WORK ORDER:
The stretch wanted below opens at the line containing "descriptors (R320). -/" and closes at the line containing "else match s.pickRing p with". Please return it exactly, with no other lines.
INFORMATION SUPPLIED section start
/-- The next ring with work after ring `last`, in turn. -/
def State.nextRing (s : State) (l : List Nat) (last : Nat) : Option Nat :=
  let w := l.filter (fun r => s.ringFill r != 0)
  match w.find? (fun r => decide (last < r)) with
  | some r => some r
  | none => w.head?

/-- The ring that port `p` serves next (R319). -/
def State.pickRing (s : State) (p : Nat) : Option Nat :=
  match s.nextRing (s.txRings p 1) (s.eth p).last1 with
  | some r => some r
  | none => s.nextRing (s.txRings p 0) (s.eth p).last0

/-- PRP_SEL of a transmit descriptor is not permitted (R322). -/
def State.badPrpSel (s : State) (p : Nat) (d : Desc) : Bool :=
  let sel := d.xinfo % 4
  sel == 3 || (sel != 0 && !s.inPrp p)

/-- Every descriptor of the rings in `l` is discarded with status 2 (R320). -/
def State.discardRing (s : State) (r : Nat) : Nat → State
  | 0 => s
  | n + 1 => if s.ringFill r = 0 then s else (s.ringDone r 2 none).discardRing r n
/-- The rings of a dead link lose their descriptors (R320). -/
def State.discardRings (s : State) : List Nat → State
  | [] => s
  | r :: t => (s.discardRing r 65536).discardRings t

/-- Port `p` starts its next frame (R319): frames of the SSE and the redundancy controller, then rings of PRIO 1, then of PRIO
0. A descriptor that the port cannot send is completed at once: DESC_ERR for its buffer or LEN (with status 1), status 2
with the link down, status 3 for PRP_SEL (R314, R320). -/
def State.ethStart (s : State) (p : Nat) : State :=
  let e := s.eth p
  if !s.linksLive || !s.enabled (0x40 + p) || s.prpOdd p || e.hand.isSome then s
  else if !e.q.isEmpty then
    (if s.txUp p 0 then s.setEth p { e with hand := some none } else s.setEth p { e with q := [] })
  else match s.pickRing p with
  | none => s
  | some r =>
    let d := s.desc r (s.get (QMG.RING_CONS_CONS_IDX r))
    let s := s.setEth p (if s.on (QMG.RING_CFG_PRIO r) then { e with last1 := r } else { e with last0 := r })
    if d.len < 14 ∨ 1518 < d.len then
      (s.putDesc r (s.get (QMG.RING_CONS_CONS_IDX r)) { d with status := 1 }).ringRefuse r
    else if !bufOk d.buf d.len then s.ringRefuse r
    else if s.badPrpSel p d then s.ringDone r 3 none
    else if !s.txUp p (d.xinfo % 4) then s.ringDone r 2 none
    else s.setEth p { s.eth p with hand := some (some r) }

/-- Port `p` sends `f` as a one-step event message (R78). -/
def State.oneStep (s : State) (p : Nat) (f : List Byte) : Bool :=
  s.feat 3 && s.on (ETH.PORT_CFG_ONE_STEP p) && s.on (ETH.PORT_CFG_PTP_EN p) && decide (p < 10) && (ptpEvent f == some 0 || ptpEvent f == some 3)

/-- The edits of R78 on a departing one-step event message whose timestamp point lies at vessel time `t`; `ing` is the ingress stamp that
the driver placed in the descriptor. -/
def oneStepEdit (f : List Byte) (t ing : Nat) : List Byte :=
  match ptpAt f with
  | none => f
  | some m =>
    let f := if ptpEvent f = some 0 then
        overlay f (m + 34) (natBE 6 (t / 1000000000) ++ natBE 4 (t % 1000000000))
      else
        let c := sx 64 (beAt f (m + 8) 8) + ((t % 2 ^ 32 + 2 ^ 32 - ing) % 2 ^ 32 : Nat) * 65536
        overlay f (m + 8) (natBE 8 (ux 64 c))
    if etherType f = 0x88F7 then f else overlay f (udpAt f + 6) (natBE 2 0)

/-- The frame on the wire, without FCS (R320): own source address, padded to 60 bytes. -/
def State.wireFrame (s : State) (p : Nat) (f : List Byte) : List Byte :=
  let f := overlay f 6 (natBE 6 (s.ethMac p))
  f ++ List.replicate (60 - f.length) 0#8

/-- A frame with the redundancy control trailer of LAN `lan` (R322). -/
def withTrailer (f : List Byte) (seq lan : Nat) : List Byte :=
  f ++ natBE 2 seq ++ natBE 2 (lan * 4096 + (f.length - ethPay f + 6) % 4096) ++ natBE 2 0x88FB

/-- Frames with the ports they leave by; a port whose link is down carries none (R320). -/
def State.sentOn (s : State) (l : List (Nat × List Byte)) : State :=
  { s with sent := s.sent ++ (l.filter (fun e => s.linkUp e.1)).map (fun e => (Link.eth e.1, e.2)) }

/-- The frame `f` leaves port `p`, or both ports of a pair, the odd one with `g` (R322). -/
def State.emitEth (s : State) (p sel : Nat) (f g : List Byte) : State :=
  if s.inPrp p && sel == 0 then
    let n := (s.eth p).prpSeq
    let s := s.setEth p { s.eth p with prpSeq := (n + 1) % 65536 }
    s.sentOn [(p, withTrailer f n 0xA), (p + 1, withTrailer g n 0xB)]
  else s.sentOn [if s.inPrp p && sel == 2 then (p + 1, g) else (p, f)]

/-- The frame in hand of port `p` has left `ago` ns ago, and the odd port of a pair `ago2` ns ago: each port of a pair timestamps and edits
its own copy (R76). The descriptor gets status 0, and the stamp if TS_REQ is set or the frame is a PTP event message of a port with
PTP_EN; WIT ports take none (R76, R320). DESIGN CHOICE (assumption 42): a descriptor that both ports of a pair serve gets the stamp of the
even port. A frame of the SSE or the redundancy controller is recorded as it was handed over; on a PRP pair both ports carry it. -/
def State.ethDone (s : State) (p ago ago2 : Nat) : State :=
  let e := s.eth p
  match e.hand with
  | none => s
  | some none =>
    match e.q with
    | [] => s.setEth p { e with hand := none }
    | f :: t =>
      let s := (s.setEth p { e with hand := none, q := t }).inc (ETH.TX_FRAMES p)
      s.sentOn ((p, f) :: (if s.inPrp p then [(p + 1, f)] else []))
  | some (some r) =>
    let s := s.setEth p { e with hand := none }
    match s.ringHead r with
    | none => s
    | some d =>
      let f := s.wireFrame p (s.bytes d.buf d.len)
      let edit (a : Nat) : List Byte := if s.oneStep p f then oneStepEdit f (s.timeAgo s.ethRes a).1 d.stamp else f
      let st := s.stampAgo s.ethRes (if d.xinfo % 4 = 2 then ago2 else ago)
      let stamped := decide (p < 10) && (d.tsReq || ((ptpEvent f).isSome && s.on (ETH.PORT_CFG_PTP_EN p)))
      ((s.emitEth p (d.xinfo % 4) (edit ago) (edit ago2)).ringDone r 0 (if stamped then some st else none)).inc (ETH.TX_FRAMES p)

/-- The frame in hand of port `p` has no link left to carry it. -/
def State.handLost (s : State) (p : Nat) : Bool :=
  match (s.eth p).hand with
  | some (some r) => !s.txUp p ((s.desc r (s.get (QMG.RING_CONS_CONS_IDX r))).xinfo % 4)
  | _ => false

/-- The link of port `p` is lost or restarts, which counts (R320, R327, R329). Once no link of the port or its pair is up, waiting frames
are lost and descriptors are discarded with status 2; while one port of a pair still has its link, the pair sends on that one, and a
frame in hand that was for the other port alone is discarded. -/
def State.linkLost (s : State) (p : Nat) : State :=
  let s := if s.linkUp p then s.bump (ETH.RX_CNT_LINK_DOWN_CNT (s.ethPage p)) else s
  let s := (s.put (ETH.PORT_STAT_LINK p) 0).put (ETH.PORT_STAT_SPEED_ACT p) 0
  let e := s.ethPage p
  if !s.txUp e 0 then (s.setEth e { s.eth e with hand := none, q := [] }).discardRings (s.txRings e 1 ++ s.txRings e 0)
  else if s.handLost e then
    match (s.eth e).hand with
    | some (some r) => (s.setEth e { s.eth e with hand := none }).ringDone r 2 none
    | _ => s
  else s

/-- The supervision frame of a PRP pair (R322). -/
def State.supFrame (s : State) (p : Nat) : List Byte :=
  let e := s.eth p
  s.wireFrame p (natBE 6 0x01154E000100 ++ natBE 6 0 ++ natBE 2 0x88FB ++ natBE 2 1 ++ natBE 2 e.prpSeq ++ [20#8, 6#8] ++
    natBE 6 (s.ethMac p) ++ [0#8, 0#8])

/-- The pair of port `p` sends a supervision frame on both ports (R322). -/
def State.supSend (s : State) (p : Nat) : State :=
  if s.linksLive && s.inPrp p && p % 2 == 0 && s.enabled (0x40 + p) then
    let s := s.setEth p { s.eth p with supSent := s.mono }
    (s.emitEth p 0 (s.supFrame p) (s.supFrame p)).inc (ETH.TX_FRAMES p)
  else s

/-! ### Reception (R321) -/

/-- Where a received frame goes beyond the rings of software. -/
inductive EthDest
  | done
  /-- To the redundancy controller (step 4): the 20 bytes of the record. -/
  | rdc (rec' : List Byte)
  /-- To the SSE (steps 5 and 7): the frame and the IPv4 source, 0 on SYN and WIT. -/
  | ssc (f : List Byte) (src : Nat)
  /-- To a sequencer through its ring (step 8). -/
  | rix (q ring : Nat) (f : List Byte)
  /-- To the Sluice through its ring (step 8). -/
  | slc (ring : Nat) (f : List Byte)
deriving DecidableEq, Repr

/-- The frame ends with a redundancy control trailer (R322). -/
def hasTrailer (f : List Byte) : Bool :=
  decide (66 ≤ f.length) && beAt f (f.length - 2) 2 == 0x88FB &&
    beAt f (f.length - 4) 2 % 4096 == f.length - ethPay f && decide (10 ≤ beAt f (f.length - 4) 1 / 16) &&
    decide (beAt f (f.length - 4) 1 / 16 ≤ 11)

/-- The key of a frame in the duplicate table: source address and sequence number of the trailer. -/
def dupKey (f : List Byte) : Nat := ethSrc f * 65536 + beAt f (f.length - 6) 2

/-- The duplicate table with entries older than the forget time dropped (R322). -/
def EthPort.live (e : EthPort) (now : Nat) : List (Nat × Nat) := e.dup.filter (fun d => decide (now < d.2 + ms 400))

/-- Whether a frame on a PRP pair is a second copy, and the table after it: 1024 entries, oldest out first (R322). -/
def EthPort.dupCheck (e : EthPort) (k now : Nat) : Bool × List (Nat × Nat) :=
  let l := e.live now
  if l.any (fun d => d.1 == k) then (true, l.filter (fun d => d.1 != k))
  else (false, (l ++ [(k, now)]).drop (l.length + 1 - 1024))

/-- PTP multicast addresses (step 3 of R321). -/
def ptpMulti (d : Nat) : Bool :=
  d == 0x011B19000000 || d == 0x0180C200000E || d == 0x01005E000181 || d == 0x01005E00006B

/-- The multicast address of an IPv4 group. -/
def groupMac (g : Nat) : Nat := 0x01005E000000 + g % 2 ^ 23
INFORMATION SUPPLIED section end
SOLVED EXERCISE:
/-- The rings of a dead link lose their descriptors (R320). -/
def State.discardRings (s : State) : List Nat → State
  | [] => s
  | r :: t => (s.discardRing r 65536).discardRings t

/-- Port `p` starts its next frame (R319): frames of the SSE and the redundancy controller, then rings of PRIO 1, then of PRIO
0. A descriptor that the port cannot send is completed at once: DESC_ERR for its buffer or LEN (with status 1), status 2
with the link down, status 3 for PRP_SEL (R314, R320). -/
def State.ethStart (s : State) (p : Nat) : State :=
  let e := s.eth p
  if !s.linksLive || !s.enabled (0x40 + p) || s.prpOdd p || e.hand.isSome then s
  else if !e.q.isEmpty then
    (if s.txUp p 0 then s.setEth p { e with hand := some none } else s.setEth p { e with q := [] })
  else match s.pickRing p with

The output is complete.